### [TASK ITEM]
Wherever "service" appears in the records below, copy the line that holds it.

### [Collected data entries]
- - - - - - -
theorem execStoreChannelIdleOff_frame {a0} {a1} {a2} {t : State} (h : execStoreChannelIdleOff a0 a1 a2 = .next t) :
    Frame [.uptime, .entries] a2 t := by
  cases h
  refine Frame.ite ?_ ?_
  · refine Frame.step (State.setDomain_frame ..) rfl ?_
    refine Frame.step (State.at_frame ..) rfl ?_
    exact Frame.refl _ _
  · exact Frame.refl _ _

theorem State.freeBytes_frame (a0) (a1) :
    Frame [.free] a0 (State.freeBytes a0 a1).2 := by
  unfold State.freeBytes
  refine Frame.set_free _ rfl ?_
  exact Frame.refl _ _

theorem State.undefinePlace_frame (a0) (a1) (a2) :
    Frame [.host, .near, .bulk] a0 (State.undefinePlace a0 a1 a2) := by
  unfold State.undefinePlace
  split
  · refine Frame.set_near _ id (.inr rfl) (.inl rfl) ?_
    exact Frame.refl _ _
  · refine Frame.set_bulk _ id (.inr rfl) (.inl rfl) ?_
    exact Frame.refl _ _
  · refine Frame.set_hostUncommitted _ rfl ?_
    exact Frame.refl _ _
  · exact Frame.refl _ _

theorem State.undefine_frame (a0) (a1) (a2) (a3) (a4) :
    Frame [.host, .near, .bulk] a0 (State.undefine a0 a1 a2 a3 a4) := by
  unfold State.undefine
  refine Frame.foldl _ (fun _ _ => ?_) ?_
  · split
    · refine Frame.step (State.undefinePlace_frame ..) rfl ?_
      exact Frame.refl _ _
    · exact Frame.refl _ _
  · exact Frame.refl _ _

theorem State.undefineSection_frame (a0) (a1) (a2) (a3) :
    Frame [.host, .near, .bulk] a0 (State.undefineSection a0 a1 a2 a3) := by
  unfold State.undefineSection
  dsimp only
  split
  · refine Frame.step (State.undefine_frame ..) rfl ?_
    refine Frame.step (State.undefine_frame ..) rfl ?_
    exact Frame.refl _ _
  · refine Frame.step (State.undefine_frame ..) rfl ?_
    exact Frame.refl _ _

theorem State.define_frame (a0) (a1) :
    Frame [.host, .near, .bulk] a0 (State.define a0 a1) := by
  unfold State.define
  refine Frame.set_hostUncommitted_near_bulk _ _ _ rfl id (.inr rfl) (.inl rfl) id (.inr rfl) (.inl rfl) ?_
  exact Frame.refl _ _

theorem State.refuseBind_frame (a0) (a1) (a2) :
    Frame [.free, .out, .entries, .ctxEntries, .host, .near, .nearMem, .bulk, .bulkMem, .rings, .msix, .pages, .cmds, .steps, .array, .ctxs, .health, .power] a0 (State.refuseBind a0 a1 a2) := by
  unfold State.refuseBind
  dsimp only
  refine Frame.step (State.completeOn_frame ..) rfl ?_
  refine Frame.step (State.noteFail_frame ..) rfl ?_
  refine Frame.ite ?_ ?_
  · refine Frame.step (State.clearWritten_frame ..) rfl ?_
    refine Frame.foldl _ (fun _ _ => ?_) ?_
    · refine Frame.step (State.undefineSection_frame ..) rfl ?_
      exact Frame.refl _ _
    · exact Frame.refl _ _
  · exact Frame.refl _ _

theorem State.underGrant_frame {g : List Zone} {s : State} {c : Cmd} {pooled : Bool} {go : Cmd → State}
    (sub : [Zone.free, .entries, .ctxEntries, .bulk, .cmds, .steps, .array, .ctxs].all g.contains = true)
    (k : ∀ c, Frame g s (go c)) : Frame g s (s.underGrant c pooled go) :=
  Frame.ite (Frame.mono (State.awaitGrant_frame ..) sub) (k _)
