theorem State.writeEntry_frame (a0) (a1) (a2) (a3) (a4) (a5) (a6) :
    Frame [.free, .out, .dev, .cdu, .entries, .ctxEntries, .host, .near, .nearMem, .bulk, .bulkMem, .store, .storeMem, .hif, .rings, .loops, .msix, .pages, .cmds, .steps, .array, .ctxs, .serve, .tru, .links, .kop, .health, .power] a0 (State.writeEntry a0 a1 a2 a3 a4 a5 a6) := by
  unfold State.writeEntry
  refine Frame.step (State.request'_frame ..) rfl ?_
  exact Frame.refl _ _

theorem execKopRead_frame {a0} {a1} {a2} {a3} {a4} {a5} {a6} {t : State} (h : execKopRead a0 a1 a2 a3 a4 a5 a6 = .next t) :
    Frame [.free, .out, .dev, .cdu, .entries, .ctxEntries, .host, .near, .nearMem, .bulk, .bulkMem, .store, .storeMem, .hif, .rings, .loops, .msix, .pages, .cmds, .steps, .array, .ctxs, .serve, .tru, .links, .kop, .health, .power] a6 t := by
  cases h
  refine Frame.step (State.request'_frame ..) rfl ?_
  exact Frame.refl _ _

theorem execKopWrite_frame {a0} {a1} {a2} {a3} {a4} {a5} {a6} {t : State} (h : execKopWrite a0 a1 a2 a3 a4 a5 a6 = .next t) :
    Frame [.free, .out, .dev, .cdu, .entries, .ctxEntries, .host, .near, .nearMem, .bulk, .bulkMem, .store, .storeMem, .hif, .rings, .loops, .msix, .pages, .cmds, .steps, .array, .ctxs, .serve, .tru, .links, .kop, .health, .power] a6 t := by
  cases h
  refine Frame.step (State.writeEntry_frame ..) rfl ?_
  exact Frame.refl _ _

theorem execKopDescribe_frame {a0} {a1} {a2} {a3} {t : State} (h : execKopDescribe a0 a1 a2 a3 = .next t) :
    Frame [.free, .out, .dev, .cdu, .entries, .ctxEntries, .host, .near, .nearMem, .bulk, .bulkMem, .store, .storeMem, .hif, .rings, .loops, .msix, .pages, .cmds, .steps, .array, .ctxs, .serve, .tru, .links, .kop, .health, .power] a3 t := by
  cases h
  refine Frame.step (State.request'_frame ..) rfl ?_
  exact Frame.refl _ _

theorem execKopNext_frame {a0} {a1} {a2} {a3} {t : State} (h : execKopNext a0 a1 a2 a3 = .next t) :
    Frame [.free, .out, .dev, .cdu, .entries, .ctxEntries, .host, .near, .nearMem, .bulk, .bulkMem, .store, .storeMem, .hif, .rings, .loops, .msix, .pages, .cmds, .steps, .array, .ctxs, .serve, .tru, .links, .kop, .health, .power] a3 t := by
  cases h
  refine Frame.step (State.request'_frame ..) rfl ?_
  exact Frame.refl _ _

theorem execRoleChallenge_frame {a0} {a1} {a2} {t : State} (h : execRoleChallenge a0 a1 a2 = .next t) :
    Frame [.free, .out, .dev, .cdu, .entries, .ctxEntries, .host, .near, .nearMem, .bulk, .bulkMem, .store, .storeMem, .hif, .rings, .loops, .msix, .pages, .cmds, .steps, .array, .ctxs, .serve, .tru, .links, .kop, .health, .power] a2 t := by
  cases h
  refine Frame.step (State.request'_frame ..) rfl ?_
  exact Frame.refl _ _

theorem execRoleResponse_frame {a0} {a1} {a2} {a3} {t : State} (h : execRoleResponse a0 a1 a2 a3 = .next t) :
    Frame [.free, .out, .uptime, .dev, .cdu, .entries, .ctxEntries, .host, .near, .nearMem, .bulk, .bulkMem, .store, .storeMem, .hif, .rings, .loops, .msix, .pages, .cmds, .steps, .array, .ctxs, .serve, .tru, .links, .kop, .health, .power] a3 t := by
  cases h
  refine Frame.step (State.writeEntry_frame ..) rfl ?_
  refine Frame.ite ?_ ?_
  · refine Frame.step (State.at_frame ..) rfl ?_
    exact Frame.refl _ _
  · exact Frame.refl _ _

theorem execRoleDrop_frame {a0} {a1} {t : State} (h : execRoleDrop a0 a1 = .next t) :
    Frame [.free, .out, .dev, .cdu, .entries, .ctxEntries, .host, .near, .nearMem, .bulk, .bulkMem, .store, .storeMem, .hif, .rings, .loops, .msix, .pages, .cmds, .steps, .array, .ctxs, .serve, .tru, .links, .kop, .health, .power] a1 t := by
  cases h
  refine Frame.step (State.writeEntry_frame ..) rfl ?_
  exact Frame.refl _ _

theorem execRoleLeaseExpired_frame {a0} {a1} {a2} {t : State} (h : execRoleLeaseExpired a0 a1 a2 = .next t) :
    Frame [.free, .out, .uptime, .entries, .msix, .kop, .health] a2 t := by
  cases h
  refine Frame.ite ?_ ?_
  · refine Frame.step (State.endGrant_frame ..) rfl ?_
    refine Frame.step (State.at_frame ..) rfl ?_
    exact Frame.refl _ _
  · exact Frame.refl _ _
- - - - - - -
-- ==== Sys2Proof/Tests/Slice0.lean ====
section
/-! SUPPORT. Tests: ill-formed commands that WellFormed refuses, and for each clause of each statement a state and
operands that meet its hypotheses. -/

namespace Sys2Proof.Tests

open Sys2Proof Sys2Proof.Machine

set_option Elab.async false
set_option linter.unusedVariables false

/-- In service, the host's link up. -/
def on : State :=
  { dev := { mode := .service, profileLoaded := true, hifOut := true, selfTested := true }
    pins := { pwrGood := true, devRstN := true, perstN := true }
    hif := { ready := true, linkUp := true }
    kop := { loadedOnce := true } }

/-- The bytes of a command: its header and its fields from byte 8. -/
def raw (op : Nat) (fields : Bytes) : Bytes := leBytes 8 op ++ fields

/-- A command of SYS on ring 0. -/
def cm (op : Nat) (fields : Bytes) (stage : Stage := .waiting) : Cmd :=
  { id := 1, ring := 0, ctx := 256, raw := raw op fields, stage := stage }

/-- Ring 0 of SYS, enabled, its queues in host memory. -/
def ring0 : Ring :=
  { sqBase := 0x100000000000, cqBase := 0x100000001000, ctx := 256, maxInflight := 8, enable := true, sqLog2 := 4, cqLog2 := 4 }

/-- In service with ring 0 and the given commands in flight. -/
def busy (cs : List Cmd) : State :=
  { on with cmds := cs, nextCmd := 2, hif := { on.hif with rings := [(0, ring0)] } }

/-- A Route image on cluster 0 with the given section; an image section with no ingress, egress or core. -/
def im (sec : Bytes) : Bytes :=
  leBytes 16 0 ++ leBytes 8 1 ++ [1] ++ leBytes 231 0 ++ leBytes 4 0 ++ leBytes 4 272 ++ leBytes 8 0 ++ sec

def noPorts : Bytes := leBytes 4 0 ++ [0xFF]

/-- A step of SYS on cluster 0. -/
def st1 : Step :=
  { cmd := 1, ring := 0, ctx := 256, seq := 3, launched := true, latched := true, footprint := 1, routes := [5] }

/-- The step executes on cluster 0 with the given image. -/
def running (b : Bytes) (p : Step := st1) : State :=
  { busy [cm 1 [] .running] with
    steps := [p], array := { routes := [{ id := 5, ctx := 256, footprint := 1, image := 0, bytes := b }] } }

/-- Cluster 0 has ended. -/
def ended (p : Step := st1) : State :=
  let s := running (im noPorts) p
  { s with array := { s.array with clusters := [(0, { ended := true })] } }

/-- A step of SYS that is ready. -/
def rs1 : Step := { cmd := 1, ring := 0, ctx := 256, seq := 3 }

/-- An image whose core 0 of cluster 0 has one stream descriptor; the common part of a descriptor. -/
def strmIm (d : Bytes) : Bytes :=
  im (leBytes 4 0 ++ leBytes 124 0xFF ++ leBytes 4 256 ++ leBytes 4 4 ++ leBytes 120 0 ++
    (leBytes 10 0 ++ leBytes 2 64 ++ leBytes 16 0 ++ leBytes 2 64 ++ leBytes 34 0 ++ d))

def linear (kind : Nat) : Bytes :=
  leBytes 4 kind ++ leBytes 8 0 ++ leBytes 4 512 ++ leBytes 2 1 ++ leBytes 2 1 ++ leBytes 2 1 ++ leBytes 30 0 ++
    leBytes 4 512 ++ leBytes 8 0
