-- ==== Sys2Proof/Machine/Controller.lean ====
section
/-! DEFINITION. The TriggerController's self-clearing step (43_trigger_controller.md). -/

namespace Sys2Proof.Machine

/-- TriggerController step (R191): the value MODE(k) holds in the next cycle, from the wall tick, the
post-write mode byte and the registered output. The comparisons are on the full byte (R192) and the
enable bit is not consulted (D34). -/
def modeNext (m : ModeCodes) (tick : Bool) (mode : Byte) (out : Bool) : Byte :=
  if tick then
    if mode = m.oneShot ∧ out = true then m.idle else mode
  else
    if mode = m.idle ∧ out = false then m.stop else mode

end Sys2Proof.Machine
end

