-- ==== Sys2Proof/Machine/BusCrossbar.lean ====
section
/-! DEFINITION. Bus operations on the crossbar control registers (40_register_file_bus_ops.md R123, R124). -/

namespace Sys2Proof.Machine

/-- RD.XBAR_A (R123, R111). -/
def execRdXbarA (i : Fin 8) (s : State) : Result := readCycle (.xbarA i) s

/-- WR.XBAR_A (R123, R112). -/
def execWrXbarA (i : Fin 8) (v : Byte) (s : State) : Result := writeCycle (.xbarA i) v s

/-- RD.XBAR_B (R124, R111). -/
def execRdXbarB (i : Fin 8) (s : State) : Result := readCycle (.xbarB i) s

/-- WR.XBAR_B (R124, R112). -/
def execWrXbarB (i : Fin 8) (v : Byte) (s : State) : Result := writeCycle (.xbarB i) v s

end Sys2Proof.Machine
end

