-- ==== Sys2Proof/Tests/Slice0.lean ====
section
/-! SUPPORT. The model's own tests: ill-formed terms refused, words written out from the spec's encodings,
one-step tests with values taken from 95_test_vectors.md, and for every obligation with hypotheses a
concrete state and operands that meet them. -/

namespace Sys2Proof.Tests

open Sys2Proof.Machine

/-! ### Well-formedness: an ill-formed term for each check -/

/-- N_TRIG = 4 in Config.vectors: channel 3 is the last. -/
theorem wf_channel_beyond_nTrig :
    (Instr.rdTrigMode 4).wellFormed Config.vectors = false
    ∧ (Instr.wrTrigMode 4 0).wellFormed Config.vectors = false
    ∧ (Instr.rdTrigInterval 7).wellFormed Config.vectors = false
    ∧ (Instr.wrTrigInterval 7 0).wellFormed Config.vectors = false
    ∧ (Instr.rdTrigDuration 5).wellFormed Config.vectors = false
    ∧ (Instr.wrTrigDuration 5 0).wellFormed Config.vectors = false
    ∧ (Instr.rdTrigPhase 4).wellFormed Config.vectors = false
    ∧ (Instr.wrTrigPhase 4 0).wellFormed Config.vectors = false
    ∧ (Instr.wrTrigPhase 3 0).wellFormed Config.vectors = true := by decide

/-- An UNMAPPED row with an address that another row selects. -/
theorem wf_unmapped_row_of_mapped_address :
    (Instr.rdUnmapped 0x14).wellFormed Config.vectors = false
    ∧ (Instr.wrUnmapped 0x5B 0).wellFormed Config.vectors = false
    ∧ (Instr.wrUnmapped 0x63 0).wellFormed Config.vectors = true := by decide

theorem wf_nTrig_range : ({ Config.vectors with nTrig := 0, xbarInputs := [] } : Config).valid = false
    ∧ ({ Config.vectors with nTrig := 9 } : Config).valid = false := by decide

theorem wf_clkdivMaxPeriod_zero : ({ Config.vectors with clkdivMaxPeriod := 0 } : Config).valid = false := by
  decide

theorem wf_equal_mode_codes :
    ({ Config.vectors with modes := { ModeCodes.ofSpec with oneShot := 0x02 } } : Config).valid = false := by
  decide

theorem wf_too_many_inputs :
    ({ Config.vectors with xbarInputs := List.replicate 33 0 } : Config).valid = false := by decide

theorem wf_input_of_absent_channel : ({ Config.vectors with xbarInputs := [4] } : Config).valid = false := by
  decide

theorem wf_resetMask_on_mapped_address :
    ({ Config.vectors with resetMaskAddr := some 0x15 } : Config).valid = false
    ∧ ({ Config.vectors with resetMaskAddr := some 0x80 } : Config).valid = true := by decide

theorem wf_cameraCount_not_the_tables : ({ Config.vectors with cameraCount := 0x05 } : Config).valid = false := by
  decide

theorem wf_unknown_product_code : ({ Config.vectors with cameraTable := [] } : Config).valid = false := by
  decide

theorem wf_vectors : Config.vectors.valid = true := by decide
- - - - - - -
### [EXERCISE RESPONSE]
/-- In service, the host's link up. -/
  { dev := { mode := .service, profileLoaded := true, hifOut := true, selfTested := true }
/-- In service with ring 0 and the given commands in flight. -/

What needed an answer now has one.